In distributed systems like Taskurai, managing concurrent access to shared resources is critical to ensuring consistency and preventing race conditions. Taskurai introduces distributed locks as a mechanism to coordinate access to these shared resources across multiple workers and processes. This ensures that only one instance can perform operations on a specific resource at a given time, maintaining data integrity and preventing conflicts.

Why Distributed Locks?

Distributed locks are essential in scenarios where commands might attempt to access the same resource simultaneously. Examples include:

  • Providing exclusive access to data resources or services.
  • Ensuring only one worker processes a critical section of code.

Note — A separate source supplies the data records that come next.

-- ==== Sys2Proof/Safety.lean ====
section
/-! DEFINITION. What counts as a safe run, and the terms in which statements say when a word meets nothing and what becomes of the threads of its gang. -/

namespace Sys2Proof

/-- Every state that k steps reach from a state satisfies p, and no step up to then faults or is refused. -/
def SafeFor (p : Machine.State → Prop) : Nat → Machine.State → Prop
  | 0, s => p s
  | k + 1, s => p s ∧ match Machine.step s with
    | .next t => SafeFor p k t
    | _ => False

namespace Machine

/-- The registers an operand list names are allocated to the thread (R28) and lie in no open pending set (R33). -/
def Thread.canUse (t : Thread) (os : List Operand) : Prop := ∀ p ∈ t.phys os, p < t.regs.length ∧ ∀ w ∈ t.windows, p ∉ w.regs

/-- The threads the gang names meet no cause of their own at word i: each is ready in its surroundings, may use the registers the word names unless
its guard switches it off, and, where it goes on to the next word (always when switched off), that word lies in the code section (R28, R33, R81, R91). -/
def State.Clear (s : State) (i : Instr) (falls : Thread → Bool := fun _ => true) : Prop :=
  ∀ t ∈ s.threads, t.ref ∈ s.gang → ∃ c, s.ctx? t.ref = some c ∧ c.t = t ∧ t.status = .ready ∧ t.taken = none
    ∧ (t.guardedOff = true ∨ falls t = true → t.pc + 4 < c.code.size) ∧ (t.guardedOff = false → t.canUse (operands i))

/-- The state in which every thread of the gang has moved past the word, f besides to each that its guard leaves on, and nothing else has changed. -/
def State.after (s : State) (f : Ctx → Thread → Thread) : State :=
  { s with threads := s.threads.map fun t => if s.gang.contains t.ref then
      match s.ctx? t.ref with
      | some c => if t.guardedOff then t.step else f c t.step
      | none => t
    else t }

/-- p holds in the surroundings of every thread of the gang that its guard leaves on. -/
def State.EachActive (s : State) (p : Ctx → Prop) : Prop := ∀ r ∈ s.gang, ∀ c, s.ctx? r = some c → c.t.guardedOff = false → p c

/-- One thread alone issues word i: it is the gang, ready in its surroundings c, met by no cause, left on by its guard, allowed the registers the word names
and the word itself, the next word lies in the code section, no fence of the thread stands unperformed, and a word that reads a record finds the thread's own
stores to scratch performed (R28, R29, R33, R36, R81, R91, R227, R247). -/
structure State.Issues (s : State) (i : Instr) (r : TRef) (c : Ctx) : Prop where
  gang : s.gang = [r]
  ctx : s.ctx? r = some c
  one : ∀ t ∈ s.threads, t.ref = r → t = c.t
  untaken : c.t.taken = none
  ready : c.t.status = .ready
  active : c.t.guardedOff = false
  uses : c.t.canUse (operands i)
  falls : c.t.pc + 4 < c.code.size
  allowed : needsSystem i = true → c.kernel.system = true
  unfenced : ∀ f ∈ s.fences, f.thread ≠ r
  settled : readsRecord i = true → s.scratchPending r = false

/-- The state with thread r suspended for the checks of word i, all passed (R89), and the word's pending set in a new window of its own operation (R32). -/
def State.suspend (s : State) (i : Instr) (r : TRef) (op : Nat) (st : TStatus := .stopped .pass) : State :=
  s.modThread r fun t => { t.opens i op (returnsData i) with status := st }

end Machine

end Sys2Proof
end

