theorem bra (p : BitVec 3) (neg : Bool) (off : BitVec 22) : Statement (.bra p neg off) := by
  intro w h
  obtain rfl := Option.some.inj h
  simp only [readWord, majOf_bWord, bP_bWord, bN_bWord, bOff_bWord, BitVec.ofNat_eq_ofNat, BitVec.toNat_ofNat]

theorem call (off : BitVec 22) : Statement (.call off) := by
  intro w h
  obtain rfl := Option.some.inj h
  simp only [readWord, majOf_bWord, bP_bWord, bN_bWord, bOff_bWord, BitVec.ofNat_eq_ofNat, BitVec.toNat_ofNat]

theorem jmpi (a : Reg) : Statement (.jmpi a) := by
  intro w h
  obtain rfl := Option.some.inj h
  simp only [readWord, majOf_tWord, readJump, tFN_tWord, tD_tWord, tA_tWord, tB_tWord, BitVec.ofNat_eq_ofNat, BitVec.toNat_ofNat]

theorem calli (a : Reg) : Statement (.calli a) := by
  intro w h
  obtain rfl := Option.some.inj h
  simp only [readWord, majOf_tWord, readJump, tFN_tWord, tD_tWord, tA_tWord, tB_tWord, BitVec.ofNat_eq_ofNat, BitVec.toNat_ofNat]

theorem ret : Statement .ret := by
  intro w h
  obtain rfl := Option.some.inj h
  simp only [readWord, majOf_tWord, readJump, tFN_tWord, tD_tWord, tA_tWord, tB_tWord, BitVec.ofNat_eq_ofNat, BitVec.toNat_ofNat]

theorem grd (p : BitVec 3) (neg : Bool) (cnt : BitVec 3) : Statement (.grd p neg cnt) := by
  intro w h
  obtain rfl := Option.some.inj h
  simp only [readWord, majOf_gWord, bP_gWord, bN_gWord, grd_field, Option.map_some, Option.bind_some, BitVec.ofNat_eq_ofNat, BitVec.toNat_ofNat]

theorem pall (p q : BitVec 3) (neg : Bool) : Statement (.pall p q neg) := by
  intro w h
  obtain rfl := Option.some.inj h
  simp only [readWord, majOf_tWord, readClv, tFN_tWord, tD_tWord, tA_tWord, tB_tWord, low3_pField, low3_pnField, bit3_pnField, Option.map_some, Option.bind_some, BitVec.ofNat_eq_ofNat, BitVec.toNat_ofNat]

theorem pany (p q : BitVec 3) (neg : Bool) : Statement (.pany p q neg) := by
  intro w h
  obtain rfl := Option.some.inj h
  simp only [readWord, majOf_tWord, readClv, tFN_tWord, tD_tWord, tA_tWord, tB_tWord, low3_pField, low3_pnField, bit3_pnField, Option.map_some, Option.bind_some, BitVec.ofNat_eq_ofNat, BitVec.toNat_ofNat]

theorem psame (p q : BitVec 3) (neg : Bool) : Statement (.psame p q neg) := by
  intro w h
  obtain rfl := Option.some.inj h
  simp only [readWord, majOf_tWord, readClv, tFN_tWord, tD_tWord, tA_tWord, tB_tWord, low3_pField, low3_pnField, bit3_pnField, Option.map_some, Option.bind_some, BitVec.ofNat_eq_ofNat, BitVec.toNat_ofNat]

theorem ballot (d : Reg) (q : BitVec 3) (neg : Bool) : Statement (.ballot d q neg) := by
  intro w h
  obtain rfl := Option.some.inj h
  simp only [readWord, majOf_tWord, readClv, tFN_tWord, tD_tWord, tA_tWord, tB_tWord, low3_pField, low3_pnField, bit3_pnField, Option.map_some, Option.bind_some, BitVec.ofNat_eq_ofNat, BitVec.toNat_ofNat]

theorem xlane (o : XlaneOp) (d a b : Reg) : Statement (.xlane o d a b) := by
  intro w h
  obtain rfl := Option.some.inj h
  cases o <;> simp only [readWord, majOf_tWord, readClv, tFN_tWord, tD_tWord, tA_tWord, tB_tWord, XlaneOp.code, CredOp.code, FredxOp.code, BitVec.ofNat_eq_ofNat, BitVec.toNat_ofNat]

theorem cred (o : CredOp) (d a : Reg) : Statement (.cred o d a) := by
  intro w h
  obtain rfl := Option.some.inj h
  cases o <;> simp only [readWord, majOf_tWord, readClv, tFN_tWord, tD_tWord, tA_tWord, tB_tWord, XlaneOp.code, CredOp.code, FredxOp.code, BitVec.ofNat_eq_ofNat, BitVec.toNat_ofNat]

theorem fredx (o : FredxOp) (d a : Reg) : Statement (.fredx o d a) := by
  intro w h
  obtain rfl := Option.some.inj h
  cases o <;> simp only [readWord, majOf_tWord, readClv, tFN_tWord, tD_tWord, tA_tWord, tB_tWord, XlaneOp.code, CredOp.code, FredxOp.code, BitVec.ofNat_eq_ofNat, BitVec.toNat_ofNat]

theorem scanAdd (d a : Reg) : Statement (.scanAdd d a) := by
  intro w h
  obtain rfl := Option.some.inj h
  simp only [readWord, majOf_tWord, readClv, tFN_tWord, tD_tWord, tA_tWord, tB_tWord, BitVec.ofNat_eq_ofNat, BitVec.toNat_ofNat]

theorem scanAddi (d a : Reg) : Statement (.scanAddi d a) := by
  intro w h
  obtain rfl := Option.some.inj h
  simp only [readWord, majOf_tWord, readClv, tFN_tWord, tD_tWord, tA_tWord, tB_tWord, BitVec.ofNat_eq_ofNat, BitVec.toNat_ofNat]

theorem spawn (d a b : Reg) : Statement (.spawn d a b) := by
  intro w h
  obtain rfl := Option.some.inj h
  simp only [readWord, majOf_tWord, readSpawn, tFN_tWord, tD_tWord, tA_tWord, tB_tWord, BitVec.ofNat_eq_ofNat, BitVec.toNat_ofNat]

theorem heat (a : Reg) : Statement (.heat a) := by
  intro w h
  obtain rfl := Option.some.inj h
  simp only [readWord, majOf_tWord, readSpawn, tFN_tWord, tD_tWord, tA_tWord, tB_tWord, BitVec.ofNat_eq_ofNat, BitVec.toNat_ofNat]

theorem launch (l : BitVec 4) (a b : Reg) : Statement (.launch l a b) := by
  intro w h
  obtain rfl := Option.some.inj h
  simp only [readWord, majOf_cWord, readLaunch, cFN_cWord, cL_cWord, cCH_cWord, tA_cWord, tB_cWord, BitVec.ofNat_eq_ofNat, BitVec.toNat_ofNat]

theorem iadd (d a b : Reg) : Statement (.iadd d a b) := by
  intro w h
  obtain rfl := Option.some.inj h
  simp only [readWord, majOf_tWord, readInta, tFN_tWord, tD_tWord, tA_tWord, tB_tWord, BitVec.ofNat_eq_ofNat, BitVec.toNat_ofNat]

theorem isub (d a b : Reg) : Statement (.isub d a b) := by
  intro w h
  obtain rfl := Option.some.inj h
  simp only [readWord, majOf_tWord, readInta, tFN_tWord, tD_tWord, tA_tWord, tB_tWord, BitVec.ofNat_eq_ofNat, BitVec.toNat_ofNat]

theorem imul (d a b : Reg) : Statement (.imul d a b) := by
  intro w h
  obtain rfl := Option.some.inj h
  simp only [readWord, majOf_tWord, readInta, tFN_tWord, tD_tWord, tA_tWord, tB_tWord, BitVec.ofNat_eq_ofNat, BitVec.toNat_ofNat]

theorem imulh (d a b : Reg) : Statement (.imulh d a b) := by
  intro w h
  obtain rfl := Option.some.inj h
  simp only [readWord, majOf_tWord, readInta, tFN_tWord, tD_tWord, tA_tWord, tB_tWord, BitVec.ofNat_eq_ofNat, BitVec.toNat_ofNat]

Taskurai’s distributed lock system is designed to be:

  • Lightweight: Efficient in terms of network and storage overhead.
  • Fault-Tolerant: Handles failures gracefully, ensuring locks are released appropriately on exceptions.
  • Deadlock free: By using a leased-based locking mechanism, expired locks are released automatically.

Key Concepts

Lock id

A lock is identified by a unique lock id, this id should be unique across all applications using the lock.

Lock owner

A lock owner requests and releases a lock. Locks can only be released by the same lock id and owner combination.

Lease duration

Locks are leased for a set amount of time. After the lease expires, the lock is automatically released.

Acquiring time-out

Locks are configured with a time-out for acquiring a lock.

Isolation mode

Distributed locks support isolation mode. When distributed locks are created in isolation mode, they only apply to the lock development session and do not impact resources deployed in Taskurai. This behavior can be overriden in each call.